An EDR-like approach to email disrupts several fragmented controls on a single surface, including SEG policy, DLP, incident response playbooks, and SAAS-SAAS surveillance. There are no agents to modify or deploy MX records, and no user dependencies. Click the Report Phish button.
More importantly, it generates important metrics. Instead of citing any “catch rate,” you can use specific data to answer board-level questions.
How quickly do you detect compromised mailboxes? How much sensitive data was accessible before containment? How many dangerous OAuth grants have been cancelled this quarter?
These numbers explain actual risk reduction rather than the theoretical filter effectiveness.
Practical ways to move forward
This doesn’t have to be an abstract exercise. The forward path is incremental, and each step provides tangible security benefits.

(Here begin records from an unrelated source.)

-- ==== Sys2Proof/Certificates/Slice0/Obligations.lean ====
section
/-! DEFINITION. The statements for the provers. A register operand is written `regByte r`: these are the eight legal operand
bytes; what every other byte does is `Obligations.BadRegisterByteStops`. -/

open Sys2Proof Sys2Proof.Machine

/-! ### Encoding -/

/-- Decoding and encoding agree in both directions, for every operand byte (spec R50, R52, R55, R56, R58). The opcode values
are those the spec takes from the LS-8 family (its D4, log 8). -/
def Obligations.DecodeAndEncodeAgree : Prop :=
  ∀ (bs : List Byte) (i : Instr) (rest : List Byte), decode bs = .ok (i, rest) ↔ bs = encode i ++ rest

/-- Exactly the bytes that are no instruction's opcode are refused as unknown, whatever follows, and 230 of the 256 are
(spec R56, R57; opcode values by D4, log 8). -/
def Obligations.UnlistedOpcodesAreRefused : Prop :=
  (∀ (op : Byte) (rest : List Byte),
    decode (op :: rest) = .error (.unknownOpcode op) ↔ ∀ i : Instr, i.opcode ≠ op) ∧
  ((List.finRange 256).filter fun k => decide (decode [BitVec.ofFin k] = .error (.unknownOpcode (BitVec.ofFin k)))).length = 230

/-- Some words written out from the encodings of spec R52 and R55 decode to the instructions they stand for (D4, log 8). -/
def Obligations.SampleWordsDecode : Prop :=
  decode [0b10000010#8, 0b00000011#8, 0b11111111#8] = .ok (.ldi 3 255, []) ∧
  decode [0b01000101#8, 0b00000111#8] = .ok (.push 7, []) ∧
  decode [0b01010101#8, 0b00000010#8] = .ok (.jeq 2, []) ∧
  decode [0b10000100#8, 0b00000001#8, 0b00000000#8] = .ok (.st 1 0, []) ∧
  decode [0b10100111#8, 0b00000000#8, 0b00000001#8] = .ok (.cmp 0 1, []) ∧
  decode [0b00010011#8] = .ok (.iret, [])

/-! ### The cycle -/

/-- When the bytes at pc (after the poll) decode to an instruction, the step of a running machine is that instruction's
meaning at the polled state (spec R70 to R72). -/
def Obligations.StepRunsDecodedInstruction : Prop :=
  ∀ (s : State) (i : Instr) (rest : List Byte), s.run = .running →
    decode s.poll.fetchWindow = .ok (i, rest) → step s = exec i s.poll

/-- When the cells from pc on (after the poll) hold the encoding of `i` and all of them exist, the step of a running machine
is the meaning of `i` at the polled state (spec R50, R70, R71, R73). -/
def Obligations.StepRunsBytesAtPc : Prop :=
  ∀ (s : State) (i : Instr), s.run = .running →
    s.poll.pc.toNat + (encode i).length ≤ 256 →
    (∀ k, k < (encode i).length → (encode i)[k]? = some (s.poll.readByte (s.poll.pc + BitVec.ofNat 8 k))) →
    step s = exec i s.poll

/-- A byte at pc that is no opcode stops the machine with DecodeError, pc pointing at it and everything else as the poll left
it (spec R171, R175). -/
def Obligations.UnknownOpcodeStopsTheMachine : Prop :=
  ∀ (s : State), s.run = .running → (∀ i : Instr, i.opcode ≠ s.poll.readByte s.poll.pc) →
    ∃ t, step s = .next t ∧ Raised (.decode (s.poll.readByte s.poll.pc)) s.poll t

/-- An operand byte of a legal opcode beyond 0xFF stops the machine with BoundsError(fetch), no effect of the instruction
(spec R73, its decision D3, log 10). -/
def Obligations.OperandBeyondMemoryStops : Prop :=
  ∀ (s : State) (i : Instr), s.run = .running → s.poll.readByte s.poll.pc = i.opcode →
    s.poll.pc.toNat + nopnd i.opcode > 0xFF →
    ∃ t, step s = .next t ∧ Raised (.bounds .fetch) s.poll t

/-- A register operand byte above 7 stops the machine with BoundsError(regindex), with no effect of the instruction, for every
instruction that has a register operand, the first or the second (spec R74, its decisions D2 and D16, log 10). -/
def Obligations.BadRegisterByteStops : Prop :=
  ∀ (i : Instr) (s : State), i.wf = false → ∃ t, exec i s = .next t ∧ Raised (.bounds .regindex) s t

/-- Every step answers a next state: no state leaves the machine without one (spec R70, R77, R78; that stops are next states
is the model's choice, logs 4 and 5). -/
def Obligations.EveryStepAnswersNext : Prop :=
  ∀ s : State, ∃ t, step s = .next t

/-- A stopped machine stays as it is, however many steps are asked of it (spec R17 and R78; that a step of it is the identity is
the model's, log 4). -/
def Obligations.StoppedMachineStaysForever : Prop :=
  ∀ (k : Nat) (s : State) (status : Fin 2) (c : Cause), s.run = .stopped status c →
    Host.Core.run Sys2Proof.core k s = .next s

/-- What stops the machine in a step (spec R77, R170 to R174). Status 0 and HALT mean HLT. The other causes have status 1, and each
means its condition at the polled state: DecodeError, that the byte at pc is no opcode; division by zero, a MOD whose divisor register
holds 0; BoundsError(fetch), a legal opcode whose operand bytes go beyond 0xFF; BoundsError(regindex), an instruction with a register
byte above 7; BoundsError(pcoverflow), that pc plus the length is above 0xFF for an instruction that advances automatically, for CALL,
or for JEQ or JNE not taken (the three BoundsError policies are the spec's D1 to D3, logs 9 and 10). The unsupported ALU operation
never is the cause: that is the spec's D17, log 15. -/
def Obligations.OnlyListedStops : Prop :=
  ∀ (s t : State) (status : Fin 2) (c : Cause), s.run = .running → step s = .next t → t.run = .stopped status c →
    (status = 0 ↔ c = .halt) ∧
    (c = .halt ↔ s.poll.readByte s.poll.pc = Instr.hlt.opcode) ∧
    (∀ op, c = .decode op → op = s.poll.readByte s.poll.pc ∧ ∀ i : Instr, i.opcode ≠ op) ∧
    (c = .divzero → ∃ r q rest, decode s.poll.fetchWindow = .ok (.mod (regByte r) (regByte q), rest) ∧ s.poll.reg q = 0) ∧
    (c = .bounds .fetch → ∃ i : Instr, i.opcode = s.poll.readByte s.poll.pc ∧ s.poll.pc.toNat + nopnd i.opcode > 0xFF) ∧
    (c = .bounds .regindex → ∃ i rest, decode s.poll.fetchWindow = .ok (i, rest) ∧ i.wf = false) ∧
    (c = .bounds .pcoverflow → ∃ i rest, decode s.poll.fetchWindow = .ok (i, rest) ∧ i.wf = true ∧
      s.poll.pc.toNat + nopnd i.opcode + 1 > 0xFF ∧
      ((setsPc i.opcode = false ∧ i ≠ .hlt) ∨ (∃ r, i = .call (regByte r)) ∨
        (∃ r, i = .jeq (regByte r) ∧ s.poll.fl.getLsbD 0 = false) ∨ (∃ r, i = .jne (regByte r) ∧ s.poll.fl.getLsbD 0 = true))) ∧
    c ≠ .aluop

/-- Every fatal condition but the overflow of the automatic advance leaves the instruction without effect: the state is the one
before it with the report and the stop; the overflow of CALL, JEQ and JNE too (spec R176; the bounds checks are the spec's
decisions D1 to D3, logs 9 and 10). -/
def Obligations.FatalConditionsArePrecise : Prop :=
  ∀ (i : Instr) (s t : State) (c : Cause), s.run = .running → exec i s = .next t → t.run = .stopped 1 c →
    (c ≠ .bounds .pcoverflow ∨ setsPc i.opcode = true) → Raised c s t

/-- An automatic advance above 0xFF stops the machine after the instruction's effects, which are kept: registers, FL, memory and
output are those of the same instruction run at address 0, plus the report; pc keeps the instruction's address (spec R76, its
decision D1, log 9). -/
def Obligations.PcOverflowKeepsEffects : Prop :=
  ∀ (i : Instr) (s u : State), s.run = .running → setsPc i.opcode = false → i ≠ .hlt →
    exec i (s.setPc 0) = .next u → u.run = .running → s.pc.toNat + nopnd i.opcode + 1 > 0xFF →
    ∃ t, exec i s = .next t ∧ t.pc = s.pc ∧ t.run = .stopped 1 (.bounds .pcoverflow) ∧
      t.out = u.out ++ [.report (.bounds .pcoverflow)] ∧
      t.regs = u.regs ∧ t.fl = u.fl ∧ t.mem = u.mem ∧ t.ie = s.ie ∧ t.ltf = s.ltf ∧ t.inputs = s.inputs ∧ t.cycle = s.cycle

/-- CALL at 0xFE or above, and JEQ and JNE not taken there, stop with BoundsError(pcoverflow) before any effect (spec R76, R110,
R113, R114; its decision D1, log 9). -/
def Obligations.JumpOverflowHasNoEffect : Prop :=
  ∀ (r : RegIdx) (s : State), s.pc.toNat + 2 > 0xFF →
    (∃ t, exec (.call (regByte r)) s = .next t ∧ Raised (.bounds .pcoverflow) s t) ∧
    (s.fl.getLsbD 0 = false → ∃ t, exec (.jeq (regByte r)) s = .next t ∧ Raised (.bounds .pcoverflow) s t) ∧
    (s.fl.getLsbD 0 = true → ∃ t, exec (.jne (regByte r)) s = .next t ∧ Raised (.bounds .pcoverflow) s t)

Enables native audit logs. Microsoft 365 and Google Workspace include extensive logging. This is the fundamental truth needed for future automation. Centralize telemetry. Start looking for a compromise signal on your SIEM or logging platform. Suddenly creating email rules, downloading large numbers of files, unusual sign-in locations, new OAuth grants. Test automated responses. Test “message clawback” in a phishing simulation using the native API. Both Microsoft Graphs and the Gmail API provide these endpoints from the box. We evaluate dedicated platforms. We will judge them about their broad coverage, their post-compromise playbook refinement, and speed between detection and automated action.
This journey turns speculation into evidence, violates cases that include live violations, and maintains human efforts proportional to the size of the team.
Conclusion
No one in 2025 will argue that Endpoint Isleslis is enough. We build for detection and response as we assume that prevention will ultimately be bypassed. Email deserves the same practical approach.

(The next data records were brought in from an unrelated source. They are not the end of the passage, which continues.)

-- ==== Sys2Proof/Laws/PerInstr.lean ====
section
/-! SUPPORT. The family Encoding: for every instruction, the length of its encoding is one more than bits 7:6 of its opcode
byte, and bit 4 is set exactly for the six instructions that determine pc themselves (spec R50, R55 (b) and (c)). -/

namespace Sys2Proof.Laws.Encoding

/-- The instructions that determine pc themselves (spec R55 (c); IRET by spec/90_conflicts.md C6). -/
def ownsPc : Instr → Bool
  | .call _ | .ret | .jmp _ | .jeq _ | .jne _ | .iret => true
  | .ldi _ _ | .prn _ | .pra _ | .hlt | .push _ | .pop _ | .ld _ _ | .st _ _ => false
  | .add _ _ | .mul _ _ | .and _ _ | .or _ _ | .xor _ _ | .not _ | .shl _ _ | .shr _ _ => false
  | .mod _ _ | .inc _ | .dec _ | .cmp _ _ => false

/-- The fields of the opcode byte agree with the instruction. -/
def Statement (i : Instr) : Prop :=
  (encode i).length = nopnd i.opcode + 1 ∧ setsPc i.opcode = ownsPc i ∧ i.operandBytes.length ≤ 2

theorem ldi (ra imm : Byte) : Statement (.ldi ra imm) :=
  ⟨(by decide : 3 = nopnd 0x82#8 + 1), (by decide : setsPc 0x82#8 = false), by simp [Instr.operandBytes]⟩
theorem prn (ra : Byte) : Statement (.prn ra) :=
  ⟨(by decide : 2 = nopnd 0x47#8 + 1), (by decide : setsPc 0x47#8 = false), by simp [Instr.operandBytes]⟩
theorem pra (ra : Byte) : Statement (.pra ra) :=
  ⟨(by decide : 2 = nopnd 0x48#8 + 1), (by decide : setsPc 0x48#8 = false), by simp [Instr.operandBytes]⟩
theorem hlt : Statement .hlt :=
  ⟨(by decide : 1 = nopnd 0x01#8 + 1), (by decide : setsPc 0x01#8 = false), by simp [Instr.operandBytes]⟩
theorem push (ra : Byte) : Statement (.push ra) :=
  ⟨(by decide : 2 = nopnd 0x45#8 + 1), (by decide : setsPc 0x45#8 = false), by simp [Instr.operandBytes]⟩
theorem pop (ra : Byte) : Statement (.pop ra) :=
  ⟨(by decide : 2 = nopnd 0x46#8 + 1), (by decide : setsPc 0x46#8 = false), by simp [Instr.operandBytes]⟩
theorem call (ra : Byte) : Statement (.call ra) :=
  ⟨(by decide : 2 = nopnd 0x50#8 + 1), (by decide : setsPc 0x50#8 = true), by simp [Instr.operandBytes]⟩
theorem ret : Statement .ret :=
  ⟨(by decide : 1 = nopnd 0x11#8 + 1), (by decide : setsPc 0x11#8 = true), by simp [Instr.operandBytes]⟩
theorem jmp (ra : Byte) : Statement (.jmp ra) :=
  ⟨(by decide : 2 = nopnd 0x54#8 + 1), (by decide : setsPc 0x54#8 = true), by simp [Instr.operandBytes]⟩
theorem jeq (ra : Byte) : Statement (.jeq ra) :=
  ⟨(by decide : 2 = nopnd 0x55#8 + 1), (by decide : setsPc 0x55#8 = true), by simp [Instr.operandBytes]⟩
theorem jne (ra : Byte) : Statement (.jne ra) :=
  ⟨(by decide : 2 = nopnd 0x56#8 + 1), (by decide : setsPc 0x56#8 = true), by simp [Instr.operandBytes]⟩
theorem ld (ra rb : Byte) : Statement (.ld ra rb) :=
  ⟨(by decide : 3 = nopnd 0x83#8 + 1), (by decide : setsPc 0x83#8 = false), by simp [Instr.operandBytes]⟩
theorem st (ra rb : Byte) : Statement (.st ra rb) :=
  ⟨(by decide : 3 = nopnd 0x84#8 + 1), (by decide : setsPc 0x84#8 = false), by simp [Instr.operandBytes]⟩
theorem add (ra rb : Byte) : Statement (.add ra rb) :=
  ⟨(by decide : 3 = nopnd 0xA0#8 + 1), (by decide : setsPc 0xA0#8 = false), by simp [Instr.operandBytes]⟩
theorem mul (ra rb : Byte) : Statement (.mul ra rb) :=
  ⟨(by decide : 3 = nopnd 0xA2#8 + 1), (by decide : setsPc 0xA2#8 = false), by simp [Instr.operandBytes]⟩
theorem and (ra rb : Byte) : Statement (.and ra rb) :=
  ⟨(by decide : 3 = nopnd 0xA8#8 + 1), (by decide : setsPc 0xA8#8 = false), by simp [Instr.operandBytes]⟩
theorem or (ra rb : Byte) : Statement (.or ra rb) :=
  ⟨(by decide : 3 = nopnd 0xAA#8 + 1), (by decide : setsPc 0xAA#8 = false), by simp [Instr.operandBytes]⟩
theorem xor (ra rb : Byte) : Statement (.xor ra rb) :=
  ⟨(by decide : 3 = nopnd 0xAB#8 + 1), (by decide : setsPc 0xAB#8 = false), by simp [Instr.operandBytes]⟩
theorem not (ra : Byte) : Statement (.not ra) :=
  ⟨(by decide : 2 = nopnd 0x69#8 + 1), (by decide : setsPc 0x69#8 = false), by simp [Instr.operandBytes]⟩
theorem shl (ra rb : Byte) : Statement (.shl ra rb) :=
  ⟨(by decide : 3 = nopnd 0xAC#8 + 1), (by decide : setsPc 0xAC#8 = false), by simp [Instr.operandBytes]⟩
theorem shr (ra rb : Byte) : Statement (.shr ra rb) :=
  ⟨(by decide : 3 = nopnd 0xAD#8 + 1), (by decide : setsPc 0xAD#8 = false), by simp [Instr.operandBytes]⟩
theorem mod (ra rb : Byte) : Statement (.mod ra rb) :=
  ⟨(by decide : 3 = nopnd 0xA4#8 + 1), (by decide : setsPc 0xA4#8 = false), by simp [Instr.operandBytes]⟩
theorem inc (ra : Byte) : Statement (.inc ra) :=
  ⟨(by decide : 2 = nopnd 0x65#8 + 1), (by decide : setsPc 0x65#8 = false), by simp [Instr.operandBytes]⟩
theorem dec (ra : Byte) : Statement (.dec ra) :=
  ⟨(by decide : 2 = nopnd 0x66#8 + 1), (by decide : setsPc 0x66#8 = false), by simp [Instr.operandBytes]⟩
theorem cmp (ra rb : Byte) : Statement (.cmp ra rb) :=
  ⟨(by decide : 3 = nopnd 0xA7#8 + 1), (by decide : setsPc 0xA7#8 = false), by simp [Instr.operandBytes]⟩
theorem iret : Statement .iret :=
  ⟨(by decide : 1 = nopnd 0x13#8 + 1), (by decide : setsPc 0x13#8 = true), by simp [Instr.operandBytes]⟩

end Sys2Proof.Laws.Encoding
end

Of course, inbound detection remains important. But if the security stack can’t read sensitive contracts after a mailbox acquisition or automatically prevent its exposure, you’re still working in the anti-virus era. The attacker went ahead. Like a laptop, your inbox is ready for upgrades.
Where Material Security Conforms
Material security was built on the assumptions investigated here. Email is a dynamic, high value environment that requires protection after delivery, as well as separate pre-delivery filters.
Materials are integrated directly with Microsoft 365 and Google Workspace via native APIs, so deployments do not require months and email flows to be confused.
Once connected, the material records the same fine particle telemetry (all mailbox rules, OAuth grants, file sharing, and sign-in events) that drives the EDR to the endpoint, then records layers in an automated playbook that shrinks the violation window from days to minutes. Suspicious sign-in can trigger just the time MFA challenge, but delivered fish will claw back into all inboxes before being read. Historic emails are wrapped in zero-knowledge encryption that forces re-authentication, so stolen credentials alone cannot unlock sensitive data for years.

Perhaps most importantly, for one security team, collapse these controls into a single searchable timeline. You can answer board-level questions. What did you access? Who saw it? How quickly did you contain it?
In short, the material “estimates violations, detects faster, responds faster, brings the spirit of modern endpoint defense to your inbox, turning emails from perennial blind spots into fully monitored, rapidly recoverable assets.